§ **TASK INSTRUCTIONS**
Take the data from its first line. Print each line exactly until the line containing "command completes: exec" has been printed too.

DATASET EXCERPTS section start

-- ==== Sys2Proof/Safety.lean ====
section
/-! DEFINITION. The terms that claims about the block are stated in: that a command completes with an effect, that it leaves a part
of the module as it was, that a stream is ready to issue a word, and the invariant of every step. -/

namespace Sys2Proof.Machine

/-- The command completes: exec answers a next state, and `P` holds of it. -/
def Does (c : Instr) (s : State) (P : State → Prop) : Prop := ∃ t : State, exec c s = .next t ∧ P t

/-- Whatever next state the command has, `P` holds of it. -/
def Keeps (c : Instr) (s : State) (P : State → Prop) : Prop := ∀ t : State, exec c s = .next t → P t

/-- The parts of the state: one for each field of State, and memory in two, the module's own (DDR, cisterns, core SRAM: R147, below 2⁶⁴)
and the host's. -/
inductive Part
  | now | freeCtr | mem | host | cores | clus | ctxs | transit | ddr | hst | idb | rst | tally | log | fab
  | link | steer | stew | ckpt | time | boot | pwr | upd | pins | eth | side | sent | pending
  deriving DecidableEq, Repr

/-- A part of the state is as it was. -/
def Part.Same (s t : State) : Part → Prop
  | .now => t.now = s.now
  | .freeCtr => t.freeCtr = s.freeCtr
  | .mem => ∀ a, a < 0x10000000000000000 → t.mem.read a = s.mem.read a
  | .host => ∀ a, 0x10000000000000000 ≤ a → t.mem.read a = s.mem.read a
  | .cores => t.cores = s.cores
  | .clus => t.clus = s.clus
  | .ctxs => t.ctxs = s.ctxs
  | .transit => t.transit = s.transit
  | .ddr => t.ddr = s.ddr
  | .hst => t.hst = s.hst
  | .idb => t.idb = s.idb
  | .rst => t.rst = s.rst
  | .tally => t.tally = s.tally
  | .log => t.log = s.log
  | .fab => t.fab = s.fab
  | .link => t.link = s.link
  | .steer => t.steer = s.steer
  | .stew => t.stew = s.stew
  | .ckpt => t.ckpt = s.ckpt
  | .time => t.time = s.time
  | .boot => t.boot = s.boot
  | .pwr => t.pwr = s.pwr
  | .upd => t.upd = s.upd
  | .pins => t.pins = s.pins
  | .eth => t.eth = s.eth
  | .side => t.side = s.side
  | .sent => t.sent = s.sent
  | .pending => t.pending = s.pending

/-- Only the parts of a list may differ: every other part of the state is as it was. -/
def OnlyParts (ps : List Part) (s t : State) : Prop := ∀ p, p ∉ ps → p.Same s t

/-- Of the cores only core `g` may differ. -/
def OnlyCore (g : Nat) (s t : State) : Prop := ∀ x, x ≠ g → core t x = core s x

/-- Of core `g` only stream `st` may differ, but for its counts of sampling (R370). -/
def OnlyStream (g st : Nat) (s t : State) : Prop :=
  OnlyCore g s t ∧ (∀ x, x ≠ st → strm t g x = strm s g x) ∧ (∀ q, queue t g q = queue s g q) ∧ (∀ e, ote t g e = ote s g e)
    ∧ (core t g).state = (core s g).state ∧ (core t g).fault = (core s g).fault

/-- Stream `st` of core `g` issues `w` (R111, R126, R127 order 2): it is RUNNING and not stalled, `w` stands in its fetch buffer at its
PC with opcode `o`, the opcode is this stream's or common, and no reserved bit is set. -/
def Issues (s : State) (g st o : Nat) (w : IWord) : Prop :=
  (strm s g st).state = .running ∧ (strm s g st).stall = 0 ∧ fetched (strm s g st) = some w ∧ fld w 0 8 = o
    ∧ (opcodeStream o = none ∨ (opcodeStream o = some st ∧ st < 4)) ∧ reservedSet w = 0

/-- Stream `st` of core `g` is stalled with a STALL code on the word `w` at its PC. -/
def Stalled (s : State) (g st code : Nat) (w : IWord) : Prop :=
  (strm s g st).state = .running ∧ (strm s g st).stall = code ∧ fetched (strm s g st) = some w

/-- The stream has gone on to the next instruction in program order: RUNNING, not stalled, its PC 16 bytes on. -/
def Advanced (s t : State) (g st : Nat) : Prop :=
  (strm t g st).state = .running ∧ (strm t g st).stall = 0 ∧ (strm t g st).pc = pcAdd (strm s g st).pc 1

/-- The stream has faulted at issue (R126, R127): FAULTED, CORE_STR_FAULT with AT_ISSUE, the opcode and the cause, the PC that faulted and
its info. -/
def Faulted (t : State) (g st cause info opc : Nat) (pc : Word) : Prop :=
  (strm t g st).state = .faulted ∧ (strm t g st).fault = BitVec.ofNat 32 (65536 + opc * 256 + cause)
    ∧ (strm t g st).faultPc = pc ∧ (strm t g st).faultInfo = BitVec.ofNat 32 info

/-- A register write reaches core `g`: its block is not held in reset, the core is powered. -/
def CoreOn (s : State) (g off : Nat) : Prop :=
  blockHeld s (coreBase g + off) = false ∧ (core s g).state ≠ .absent ∧ (core s g).state ≠ .fenced

/-- Host accesses to the BARs are served (R173, R174): the module is up, no reset of its host interface runs, Memory Space Enable is set. -/
def BarOpen (s : State) : Prop := s.boot.state ≠ .off ∧ s.hst.resetting = false ∧ s.hst.mse = true

/-- The invariant of every step: memory is in its canonical form. -/
def Inv (s : State) : Prop := s.mem.wf = true

/-- An entry of a ring is next to be carried out (R181, R183): the oldest not begun, of this opcode on a ring of this type, not held; its
completion is not suppressed (NOCQE 0) and DMA is on. -/
def Waits (s : State) (r type opc : Nat) (e : Entry) : Prop :=
  takeEntry s r type opc = some e ∧ bits (entFlags e) 0 1 = 0 ∧ canDma s = true ∧ Inv s

/-- An entry has completed (R183 to R185): it has left the ring, and the next completion slot holds the result, its TAG, the SQ head and the
status. -/
def Completed (s t : State) (r : Nat) (e : Entry) (status : Nat) (result : List Byte) : Prop :=
  (ring t r).inflight = (ring s r).inflight.filter (fun x => x.seq ≠ e.seq) ∧ (ring t r).cqTail = ((ring s r).cqTail + 1) % ringN (ring s r)
    ∧ t.mem.readN (hostKey (ringCqBase (ring s r) + 32 * (ring s r).cqTail)) 30 =
        (result ++ List.replicate 24 0).take 24 ++ toBytes (entTag e) 2 ++ toBytes (ring s r).sqHead 2 ++ toBytes status 2

/-- A flit with this body arrives in order on a pair that receives (R239): good, asking for no replay, the SEQ expected, no flit held before it. -/
def InOrder (s : State) (h : FlitHdr) (b : FlitBody) : Prop :=
  receiving (pair s h.p h.l) = true ∧ flitBad s h (bodyType b) (bodyTag b) (bodyPayload b) = false ∧ h.nak = false ∧ h.seq.toNat = (pair s h.p h.l).expect ∧ (pair s h.p h.l).wait = []

/-- A control message of a kind is taken (R279 to R281): from a steward, its epoch is none below the highest accepted and ends no lease of
this module; it is no duplicate of the last 100 ms. -/
def Fresh (s : State) (h : Hdr) (kind : Nat) (steward : Bool) : Prop :=
  (steward = true → s.steer.epoch.toNat ≤ h.epoch.toNat ∧ (s.stew.role = 5 → h.epoch.toNat ≤ s.stew.leaseEpoch))
    ∧ ∀ x ∈ s.stew.seen, x.1 = h.src → x.2.1 = kind → x.2.2.1 = h.msgid.toNat → x.2.2.2 + 100000000 ≤ s.now

/-- One message has left on the control network (R279): to `dst`, of a kind, with the next MSGID and this body, as the bytes of its datagram. -/
def Tells (s t : State) (dst kind : Nat) (body : List Nat) : Prop :=
  t.sent = ⟨.ctl, kind, dst :: (ctlBytes s dst kind s.stew.msgid (b2n (wantsAck kind)) (bodyBytes kind body)).map BitVec.toNat⟩ :: s.sent

/-- The next event of a context, or of none, has a free completion slot (R191). -/
def EventReady (s : State) (c : Option Nat) (r : Nat) : Prop :=
  eventRing s c = some r ∧ s.hst.evtLost = 0 ∧ 1 ≤ cqFree (ring s r) ∧ canDma s = true ∧ Inv s

/-- An event record stands in the next completion slot of ring `r` (R191). -/
def Posted (s t : State) (r code source : Nat) (c : Option Nat) (p0 p1 p2 p3 : Nat) : Prop :=
  (ring t r).cqTail = ((ring s r).cqTail + 1) % ringN (ring s r)
    ∧ t.mem.readN (hostKey (ringCqBase (ring s r) + 32 * (ring s r).cqTail)) 30
        = eventBytes code source c ((c.map fun i => (ctx s i).gen.toNat).getD 0) p0 p1 p2 p3

/-- A command that requests a reset, with the domain's kind and index (R334) and the cause. -/
def ResetCmd (c : Instr) (kind index cause : Nat) : Prop :=
  (∃ g : Core, c = .coreReset g cause ∧ kind = 1 ∧ index = g) ∨ (∃ k : Clu, c = .clusterReset k cause ∧ kind = 2 ∧ index = k)
    ∨ (∃ h : Hlf, c = .halfReset h cause ∧ kind = 3 ∧ index = h) ∨ (c = .computeReset cause ∧ kind = 4 ∧ index = 0)
    ∨ (∃ (p : Plane) (l : Lane), c = .fabricLaneReset p l cause ∧ kind = 5 ∧ index = 16 * p + l)
    ∨ (c = .moduleWarmReset cause ∧ kind = 6 ∧ index = 0) ∨ (c = .moduleColdReset cause ∧ kind = 7 ∧ index = 0)

/-- A command that reports a hang the module's own state bears out (R342). -/
def HangFound (c : Instr) (s : State) : Prop :=
  (∃ (g : Core) (st : Str), c = .streamWaitHang g st ∧ heldFor s g st [1] (hangLimit s 16) = true)
    ∨ (∃ (g : Core) (st : Str), c = .streamIssueHang g st ∧ heldFor s g st [2, 3, 4, 6, 7, 8] (hangLimit s 0) = true)
    ∨ (∃ (g : Core) (st : Str), c = .progressHang g st ∧ (strm s g st).state = .running ∧ progressHeld s g st (hangLimit s 8) = true)
    ∨ (∃ (g : Core) (st : Str), c = .stopHang g st ∧ (strm s g st).state = .stopping ∧ (strm s g st).stopAt + 1000000 ≤ s.now)
    ∨ (∃ (k : Clu) (port : Fin 12) (rsp : Bool), c = .routerHang k port rsp ∧ (beats s k port).any (fun b => b.rsp = rsp) = true
      ∧ Tbl.get 0 (clu s k).beatAt (2 * port.val + b2n rsp) + 1000000 ≤ s.now)
    ∨ (∃ (p : Plane) (l : Lane), c = .pairHang p l ∧ (((pair s p l).state = .retrain ∧ (pair s p l).retrainAt.headD s.now + 10000000 ≤ s.now)
      ∨ 8 < within s.now 1000000000 (pair s p l).retrainAt))
    ∨ (∃ p : Plane, c = .chipletWatchdog p) ∨ (∃ h : Hlf, c = .halfControllerWatchdog h) ∨ (∃ v : Word, c = .hubWatchdog v)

DATASET EXCERPTS section end

§ **ANSWER TO THE PROBLEM**
-- ==== Sys2Proof/Safety.lean ====
section
/-! DEFINITION. The terms that claims about the block are stated in: that a command completes with an effect, that it leaves a part
of the module as it was, that a stream is ready to issue a word, and the invariant of every step. -/

namespace Sys2Proof.Machine

/-- The command completes: exec answers a next state, and `P` holds of it. -/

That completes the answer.